I tried removing unnecessary services from composer.json. Still 14000+ files.

I just want to validate a user.

This just reinforces my general dislike of frameworks. Just so much of unnecessary fluff that your project if never going to use.

I just want to validate a user. It shouldn't require including 14000 files in my project.



Slightly out of topic, but beware when using Google to authenticate everywhere. The day Google decides to lock your account and they don't care about you, you are locked out of your digital life.

By the way, I go out of my way to avoid signing into services using third parties for this reason. I don't use a Google account neither so I would be locked out of any service requiring one.

Your service will be highly dependent on Google if you only allow signing with Google and if they have a failure, your service will be unusable. Allowing other providers would highly improve this.


Seconding, and I'd like to refine the point further:

> The day Google decides to lock your account (..) you are locked out from your digital life.

It takes getting banned because of mischief, perceived mischief, or algorithmic error on one of their services to instantly, and usually permanently, lose access to all of their services, and any other third party service you logged into with Google.

In other words: make a "wrong" comment on YouTube, and you lose decade(s) of your e-mails. If you were running your small business off Google's Office Suite on your personal account, well, you can kiss your business goodbye.

(In case anyone doubts that happens, I recommend checking out https://9to5google.com/2019/11/09/google-account-bans-youtub... for a recent example.)

And, of course, this pattern of behavior is not limited to Google. Big cloud services all have problematic or nonexistent customer support experience - a consequence of scaling up without paying the associated costs. It's thus more important than ever to diversify one's digital footprint and minimize dependencies.


I wanted to remove the profile picture on my account, but could not find such button anywhere in the account settings. So instead of removing, I replaced it with a blank white square. I thought I was clever.

Instead, I got a strike on my account.

IIRC it takes three strikes and you're out. But if a strike is handed out due to such a silly thing, I wonder what the next silly thing is going to be?

Clearly I cannot rely on such a platform, considering I would likely NEVER get my account back. From that point onwards, I've tried to reduce my dependency on Google accounts as much as possible.

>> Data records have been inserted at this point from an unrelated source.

theorem execCfgPartnerAbsent_keepsMem {s0 : State} {s : State} (h_s : KeepsMem s0 s) :
    AnswerKeepsMem s0 (execCfgPartnerAbsent s) := by
  unfold execCfgPartnerAbsent
  repeat' first
    | with_reducible assumption | with_reducible apply effect_keepsMem | with_reducible apply partnerAbsent_keepsMem

theorem execUnprotected_keepsMem {s0 : State} {i : ℕ} {s : State} (h_s : KeepsMem s0 s) :
    AnswerKeepsMem s0 (execUnprotected i s) := by
  unfold execUnprotected
  repeat' first
    | with_reducible assumption | with_reducible apply effect_keepsMem | with_reducible apply unprotected_keepsMem

theorem execSelfFenced_keepsMem {s0 : State} {s : State} (h_s : KeepsMem s0 s) :
    AnswerKeepsMem s0 (execSelfFenced s) := by
  unfold execSelfFenced
  repeat' first
    | with_reducible assumption | with_reducible apply effect_keepsMem | with_reducible apply selfFence_keepsMem

theorem execGemmaClaim_keepsMem {s0 : State} {s : State} (h_s : KeepsMem s0 s) :
    AnswerKeepsMem s0 (execGemmaClaim s) := by
  unfold execGemmaClaim
  repeat' first
    | with_reducible assumption | with_reducible apply effect_keepsMem | with_reducible apply claimGemma_keepsMem

theorem execGemmaFillDone_keepsMem {s0 : State} {s : State} (h_s : KeepsMem s0 s) :
    AnswerKeepsMem s0 (execGemmaFillDone s) := by
  unfold execGemmaFillDone
  repeat' first
    | with_reducible assumption | with_reducible apply effect_keepsMem | with_reducible apply fillDone_keepsMem

theorem execHostBarRead_keepsMem {s0 : State} {p : Fin 2} {bar : Bar} {o : ℕ} {len : ℕ} {s : State} (h_s : KeepsMem s0 s) :
    AnswerKeepsMem s0 (execHostBarRead p bar o len s) := by
  unfold execHostBarRead
  repeat' first
    | with_reducible assumption | with_reducible apply ifOk_keepsMem | with_reducible apply barRead_keepsMem

theorem execTileSuspendDiscard_keepsMem {s0 : State} {f : FrondRef} {s : State} (h_s : KeepsMem s0 s) :
    AnswerKeepsMem s0 (execTileSuspendDiscard f s) := by
  unfold execTileSuspendDiscard
  repeat' first
    | with_reducible assumption | with_reducible apply effect_keepsMem | with_reducible apply pendAt_keepsMem
    | with_reducible apply advanceTo_keepsMem | with_reducible apply effect_keepsMem | with_reducible apply ifOk_keepsMem
    | with_reducible apply next_keepsMem | split

theorem ofKind_keepsMem {s0 : State} {k : ℕ} {f : FrondRef} {s : State} {a : Answer} (h_s : KeepsMem s0 s) (h_a : AnswerKeepsMem s0 a) :
    AnswerKeepsMem s0 (ofKind k f s a) := by
  unfold ofKind
  repeat' first
    | with_reducible assumption | with_reducible apply effect_keepsMem | with_reducible apply ifOk_keepsMem
    | with_reducible apply next_keepsMem | split

theorem execBarrier_keepsMem {s0 : State} {f : FrondRef} {n : ℕ} {s : State} (h_s : KeepsMem s0 s) :
    AnswerKeepsMem s0 (execBarrier f n s) := by
  unfold execBarrier
  repeat' first
    | with_reducible assumption | with_reducible apply effect_keepsMem | with_reducible apply barrierUnit_keepsMem
    | with_reducible apply effect_keepsMem | with_reducible apply ifOk_keepsMem | with_reducible apply next_keepsMem | split

theorem execHandoffAccessGrant_keepsMem {s0 : State} {f : FrondRef} {s : State} (h_s : KeepsMem s0 s) :
    AnswerKeepsMem s0 (execHandoffAccessGrant f s) := by
  unfold execHandoffAccessGrant
  repeat' first
    | with_reducible assumption | with_reducible apply effect_keepsMem | with_reducible apply presentAgain_keepsMem

theorem execHandoffTimeout_keepsMem {s0 : State} {f : FrondRef} {s : State} (h_s : KeepsMem s0 s) :
    AnswerKeepsMem s0 (execHandoffTimeout f s) := by
  unfold execHandoffTimeout
  repeat' first
    | with_reducible assumption | with_reducible apply effect_keepsMem | with_reducible apply waitExpires_keepsMem

theorem execCircAccessGrant_keepsMem {s0 : State} {f : FrondRef} {s : State} (h_s : KeepsMem s0 s) :
    AnswerKeepsMem s0 (execCircAccessGrant f s) := by
  unfold execCircAccessGrant
  repeat' first
    | with_reducible assumption | with_reducible apply effect_keepsMem | with_reducible apply presentAgain_keepsMem

theorem execCircTimeout_keepsMem {s0 : State} {f : FrondRef} {s : State} (h_s : KeepsMem s0 s) :
    AnswerKeepsMem s0 (execCircTimeout f s) := by
  unfold execCircTimeout
  repeat' first
    | with_reducible assumption | with_reducible apply effect_keepsMem | with_reducible apply waitExpires_keepsMem

theorem execFrondDecode_keepsMem {s0 : State} {r : Fin 8} {s : State} (h_s : KeepsMem s0 s) :
    AnswerKeepsMem s0 (execFrondDecode r s) := by
  unfold execFrondDecode
  repeat' first
    | with_reducible assumption | with_reducible apply effect_keepsMem | with_reducible apply decodeStep_keepsMem

theorem execRunAhead_keepsMem {s0 : State} {f : FrondRef} {slot : Fin 4} {n : ℕ} {s : State} (h_s : KeepsMem s0 s) :
    AnswerKeepsMem s0 (execRunAhead f slot n s) := by
  unfold execRunAhead
  repeat' first
    | with_reducible assumption | with_reducible apply effect_keepsMem | with_reducible apply runAhead_keepsMem

end Sys2Proof.Machine
end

Yes that's a risk. Our digital lives depend so much on the mercy on the tech overlords. I use third party signins only for non essential services. Like someone building a Twitter thread maker, or an online design tool. There are many tools and services which shouldn't require an account but they still insist on having one, in that case I use a third party sign in. For anything important, I prefer to create a password.


Or at least, always use a custom domain if you’re going to do this. Although even then some places make it a faff to change to another workflow with the same address.


> I go out of my way to avoid signing into services using third parties

This. I make separate account everywhere. When site doesnt allow sign in with new account I dont bother.


The way I implement Google logins on my pages is using the email to create a traditional user account that can also login with a password. Sometimes I even force the user to setup a password.

I am no fan of the idea either, but I like the option to login on a single click.


No one reads the readme anymore? https://github.com/googleapis/google-api-php-client#cleaning... "Cleaning up unused services There are over 200 Google API services. The chances are good that you will not want them all. In order to avoid shipping these dependencies with your code, you can run the Google\Task\Composer::cleanup task and specify the services you want to keep in composer.json:"


It feels like some sort of a tree shaking solution in most of our modern development stacks is long overdue.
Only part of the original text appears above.